A verbatim repeat of the records beneath this line is needed.

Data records
[Start of Attachment]

-- ==== Sys2Proof/Tests/Slice0.lean ====
section
/-!
SUPPORT. Witnesses: for each statement with hypotheses, a concrete state and operands that meet them, clause by clause; the well-formedness
checks with a term that each refuses; and small tests of one step, with results worked out from the spec.
-/
open Sys2Proof Sys2Proof.Machine

set_option maxRecDepth 20000
set_option synthInstance.maxSize 4000

/-- A 256-bit tile descriptor (Table 5-5) and a tile word (Table 5-2) from their fields. -/
def tDesc (space base fmt cols rows stride : Nat) : BitVec 256 :=
  BitVec.ofNat 256 (space * 2 ^ 60 + base + (fmt * 2 ^ 32 + cols * 2 ^ 16 + rows) * 2 ^ 64 + stride * 2 ^ 128)
def tWord (cls op imm sx sy acc ta tb tc : Nat) : BitVec 64 :=
  BitVec.ofNat 64 (imm * 2 ^ 48 + sx * 2 ^ 43 + sy * 2 ^ 38 + acc * 2 ^ 35 + 0x3F * 2 ^ 26 + cls * 2 ^ 23 + op * 2 ^ 16 + ta * 2 ^ 11 + tb * 2 ^ 6 + tc * 2)

/-- The next state that a command answers. -/
def goT (i : Instr) (s : State) : State := match exec i s with | .next t => t | _ => s

/-! ### Cores (05, 06) -/

def tG : Group := { owner := .cmd 0 0 none, ctx := 3, sector := 2, tag := 0, cores := [0, 5], codeLen := 0x100, step := false }
def tC : Core :=
  { run := .running
    group := 1
    pc := 8
    s := [(1, 0x12345), (2, 5), (3, 2 ^ 33), (4, 64), (6, 2 ^ 60)]
    t := [(1, tDesc 0 0x1000 7 2 2 64), (2, tDesc 0 0x2000 7 2 2 64), (3, tDesc 0 0x3000 7 2 2 64), (4, tDesc 1 0x100000 8 8 1 0),
          (5, tDesc 0 0x4000 8 8 1 0), (6, tDesc 2 0x4000 7 2 2 64), (7, tDesc 0 0x5000 15 2 2 64), (8, tDesc 0 0x5000 15 1 2 64)] }
def tS : State :=
  { State.reset with
    cores := [(0, tC), (5, { run := .running, group := 1, logical := 1 })]
    groups := [(1, some tG)]
    ctxs := [(3, { st := .resident, slot := 1, sector := 2, pages := [some 1, some 2] })]
    sectors := [(2, { exists_ := true })]
    clm := cwrite [] 0x2000 (leBytes 4 0x3F800000 ++ leBytes 4 0x40000000) }

theorem tS_issues : Issues tS 0 tC tG := ⟨rfl, rfl, rfl, rfl, by decide⟩

theorem witness_ScalarResults : Issues tS 0 tC tG ∧ bits (0 : BitVec 26).toNat 10 0 = 0 ∧ (bits (0 : BitVec 26).toNat 15 6 == 0) = true ∧
    (bits (0 : BitVec 26).toNat 20 18 == 0) = true := ⟨tS_issues, by decide, by decide, by decide⟩

theorem witness_ScalarMemory : Issues tS 0 tC tG ∧ clmBusy tC 0 8 false = false ∧ spaceChk tS tG 0 0 0 8 = [] ∧ clmBusy tC 0x7FFF8 8 true = false ∧
    0x7FFF8 + 8 ≤ 0x80000 ∧ clmBusy tC 64 32 false = false ∧ spaceChk tS tG 0 0 64 32 = [] :=
  ⟨tS_issues, by decide, by decide, by decide, by decide, by decide, by decide⟩

theorem witness_ControlFlow : Issues tS 0 tC tG ∧
    (wSa (9 : BitVec 26) = 0 ∧ (wImm (9 : BitVec 26)).toNat = 9) ∧
    (bits (0x1 * 2 ^ 16 : BitVec 26).toNat 15 0 = 0 ∧ (tC.sreg (wSa (0x1 * 2 ^ 16 : BitVec 26))).toNat < 2 ^ 57) ∧
    pendingOf tC 2 = some 0 ∧ pendingOf { tC with q := [tileOf tC (tWord 2 0 0 0 0 0 1 2 0)] } 2 = some 1 ∧
    (bits (7 : BitVec 26).toNat 25 8 = 0 ∧ 5 ∈ tG.cores ∧ (tS.core 5).run ≠ .exited) :=
  ⟨tS_issues, by decide, by decide, by decide, by decide, by decide⟩

/-- The same cores, with a started tile instruction on the second. -/
def tSRun : State :=
  { tS with cores := [(0, tC), (5, { run := .running, group := 1, logical := 1, q := [{ tileOf tC (tWord 1 0 0 0 0 0 1 2 3) with started := true }] })] }

theorem witness_Traps :
    (Issues tS 0 tC tG ∧ bits (0xB4000007 : BitVec 32).toNat 31 26 = 0x2D ∧ bits (0xB4000007 : BitVec 32).toNat 25 16 = 0) ∧
    (bits (0xB4010007 : BitVec 32).toNat 31 26 = 0x2D ∧ bits (0xB4010007 : BitVec 32).toNat 25 16 ≠ 0) ∧
    bits (0xB8000000 : BitVec 32).toNat 31 26 = 0x2E ∧
    (bits (0xFFFF0000 : BitVec 32).toNat 31 26 = 0x3F ∧ tC.pc % 8 ≠ 4 ∧ tileUse (bits (0xFFFF0000 : BitVec 32).toNat 25 23) (bits (0xFFFF0000 : BitVec 32).toNat 22 16) = none) ∧
    (tSRun.core 0 = tC ∧ tSRun.group tC.group = some tG ∧ tG.stopped = false ∧ tG.cores.Nodup ∧ 0 ∈ tG.cores ∧
      (∀ d ∈ tG.cores, ∀ o ∈ (tSRun.core d).q, o.started = true → tCLASS o.word ≠ 2) ∧ ∃ d ∈ tG.cores, ∃ o ∈ (tSRun.core d).q, o.started = true) ∧
    (bits (1 : BitVec 26).toNat 10 0 ≠ 0 ∧ bits (64 : BitVec 26).toNat 15 6 ≠ 0 ∧ bits (2 ^ 18 : BitVec 26).toNat 20 18 ≠ 0 ∧ 10 ≤ (wImm (10 : BitVec 26)).toNat ∧
      2 ^ 57 ≤ (tC.sreg (wSa (6 * 2 ^ 16 : BitVec 26))).toNat ∧ wSd (5 * 2 ^ 21 : BitVec 26) = 5 ∧ bits (256 : BitVec 26).toNat 25 8 ≠ 0) ∧
    0x80000 < 0x80000 + 1 ∧
    (Issues { tS with cores := [(0, { tC with pc := 12 })] } 0 { tC with pc := 12 } tG ∧ (12 : Nat) % 8 = 4 ∧ tG.codeLen ≤ 0x100) :=
  ⟨⟨tS_issues, by decide, by decide⟩, by decide, by decide, by decide, ⟨rfl, rfl, rfl, by decide, by decide, by decide, by decide⟩, by decide, by decide,
    ⟨rfl, rfl, rfl, rfl, by decide⟩, rfl, by decide⟩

[End of Attachment]

Answer to this task:
-- ==== Sys2Proof/Tests/Slice0.lean ====
section
/-!
SUPPORT. Witnesses: for each statement with hypotheses, a concrete state and operands that meet them, clause by clause; the well-formedness
checks with a term that each refuses; and small tests of one step, with results worked out from the spec.
-/
open Sys2Proof Sys2Proof.Machine

set_option maxRecDepth 20000
set_option synthInstance.maxSize 4000

/-- A 256-bit tile descriptor (Table 5-5) and a tile word (Table 5-2) from their fields. -/
def tDesc (space base fmt cols rows stride : Nat) : BitVec 256 :=
  BitVec.ofNat 256 (space * 2 ^ 60 + base + (fmt * 2 ^ 32 + cols * 2 ^ 16 + rows) * 2 ^ 64 + stride * 2 ^ 128)
def tWord (cls op imm sx sy acc ta tb tc : Nat) : BitVec 64 :=
  BitVec.ofNat 64 (imm * 2 ^ 48 + sx * 2 ^ 43 + sy * 2 ^ 38 + acc * 2 ^ 35 + 0x3F * 2 ^ 26 + cls * 2 ^ 23 + op * 2 ^ 16 + ta * 2 ^ 11 + tb * 2 ^ 6 + tc * 2)

/-- The next state that a command answers. -/
def goT (i : Instr) (s : State) : State := match exec i s with | .next t => t | _ => s

/-! ### Cores (05, 06) -/

def tG : Group := { owner := .cmd 0 0 none, ctx := 3, sector := 2, tag := 0, cores := [0, 5], codeLen := 0x100, step := false }
def tC : Core :=
  { run := .running
    group := 1
    pc := 8
    s := [(1, 0x12345), (2, 5), (3, 2 ^ 33), (4, 64), (6, 2 ^ 60)]
    t := [(1, tDesc 0 0x1000 7 2 2 64), (2, tDesc 0 0x2000 7 2 2 64), (3, tDesc 0 0x3000 7 2 2 64), (4, tDesc 1 0x100000 8 8 1 0),
          (5, tDesc 0 0x4000 8 8 1 0), (6, tDesc 2 0x4000 7 2 2 64), (7, tDesc 0 0x5000 15 2 2 64), (8, tDesc 0 0x5000 15 1 2 64)] }
def tS : State :=
  { State.reset with
    cores := [(0, tC), (5, { run := .running, group := 1, logical := 1 })]
    groups := [(1, some tG)]
    ctxs := [(3, { st := .resident, slot := 1, sector := 2, pages := [some 1, some 2] })]
    sectors := [(2, { exists_ := true })]
    clm := cwrite [] 0x2000 (leBytes 4 0x3F800000 ++ leBytes 4 0x40000000) }

theorem tS_issues : Issues tS 0 tC tG := ⟨rfl, rfl, rfl, rfl, by decide⟩

theorem witness_ScalarResults : Issues tS 0 tC tG ∧ bits (0 : BitVec 26).toNat 10 0 = 0 ∧ (bits (0 : BitVec 26).toNat 15 6 == 0) = true ∧
    (bits (0 : BitVec 26).toNat 20 18 == 0) = true := ⟨tS_issues, by decide, by decide, by decide⟩

theorem witness_ScalarMemory : Issues tS 0 tC tG ∧ clmBusy tC 0 8 false = false ∧ spaceChk tS tG 0 0 0 8 = [] ∧ clmBusy tC 0x7FFF8 8 true = false ∧
    0x7FFF8 + 8 ≤ 0x80000 ∧ clmBusy tC 64 32 false = false ∧ spaceChk tS tG 0 0 64 32 = [] :=
  ⟨tS_issues, by decide, by decide, by decide, by decide, by decide, by decide⟩

theorem witness_ControlFlow : Issues tS 0 tC tG ∧
    (wSa (9 : BitVec 26) = 0 ∧ (wImm (9 : BitVec 26)).toNat = 9) ∧
    (bits (0x1 * 2 ^ 16 : BitVec 26).toNat 15 0 = 0 ∧ (tC.sreg (wSa (0x1 * 2 ^ 16 : BitVec 26))).toNat < 2 ^ 57) ∧
    pendingOf tC 2 = some 0 ∧ pendingOf { tC with q := [tileOf tC (tWord 2 0 0 0 0 0 1 2 0)] } 2 = some 1 ∧
    (bits (7 : BitVec 26).toNat 25 8 = 0 ∧ 5 ∈ tG.cores ∧ (tS.core 5).run ≠ .exited) :=
  ⟨tS_issues, by decide, by decide, by decide, by decide, by decide⟩

/-- The same cores, with a started tile instruction on the second. -/
def tSRun : State :=
  { tS with cores := [(0, tC), (5, { run := .running, group := 1, logical := 1, q := [{ tileOf tC (tWord 1 0 0 0 0 0 1 2 3) with started := true }] })] }

theorem witness_Traps :
    (Issues tS 0 tC tG ∧ bits (0xB4000007 : BitVec 32).toNat 31 26 = 0x2D ∧ bits (0xB4000007 : BitVec 32).toNat 25 16 = 0) ∧
    (bits (0xB4010007 : BitVec 32).toNat 31 26 = 0x2D ∧ bits (0xB4010007 : BitVec 32).toNat 25 16 ≠ 0) ∧
    bits (0xB8000000 : BitVec 32).toNat 31 26 = 0x2E ∧
    (bits (0xFFFF0000 : BitVec 32).toNat 31 26 = 0x3F ∧ tC.pc % 8 ≠ 4 ∧ tileUse (bits (0xFFFF0000 : BitVec 32).toNat 25 23) (bits (0xFFFF0000 : BitVec 32).toNat 22 16) = none) ∧
    (tSRun.core 0 = tC ∧ tSRun.group tC.group = some tG ∧ tG.stopped = false ∧ tG.cores.Nodup ∧ 0 ∈ tG.cores ∧
      (∀ d ∈ tG.cores, ∀ o ∈ (tSRun.core d).q, o.started = true → tCLASS o.word ≠ 2) ∧ ∃ d ∈ tG.cores, ∃ o ∈ (tSRun.core d).q, o.started = true) ∧
    (bits (1 : BitVec 26).toNat 10 0 ≠ 0 ∧ bits (64 : BitVec 26).toNat 15 6 ≠ 0 ∧ bits (2 ^ 18 : BitVec 26).toNat 20 18 ≠ 0 ∧ 10 ≤ (wImm (10 : BitVec 26)).toNat ∧
      2 ^ 57 ≤ (tC.sreg (wSa (6 * 2 ^ 16 : BitVec 26))).toNat ∧ wSd (5 * 2 ^ 21 : BitVec 26) = 5 ∧ bits (256 : BitVec 26).toNat 25 8 ≠ 0) ∧
    0x80000 < 0x80000 + 1 ∧
    (Issues { tS with cores := [(0, { tC with pc := 12 })] } 0 { tC with pc := 12 } tG ∧ (12 : Nat) % 8 = 4 ∧ tG.codeLen ≤ 0x100) :=
  ⟨⟨tS_issues, by decide, by decide⟩, by decide, by decide, by decide, ⟨rfl, rfl, rfl, by decide, by decide, by decide, by decide⟩, by decide, by decide,
    ⟨rfl, rfl, rfl, rfl, by decide⟩, rfl, by decide⟩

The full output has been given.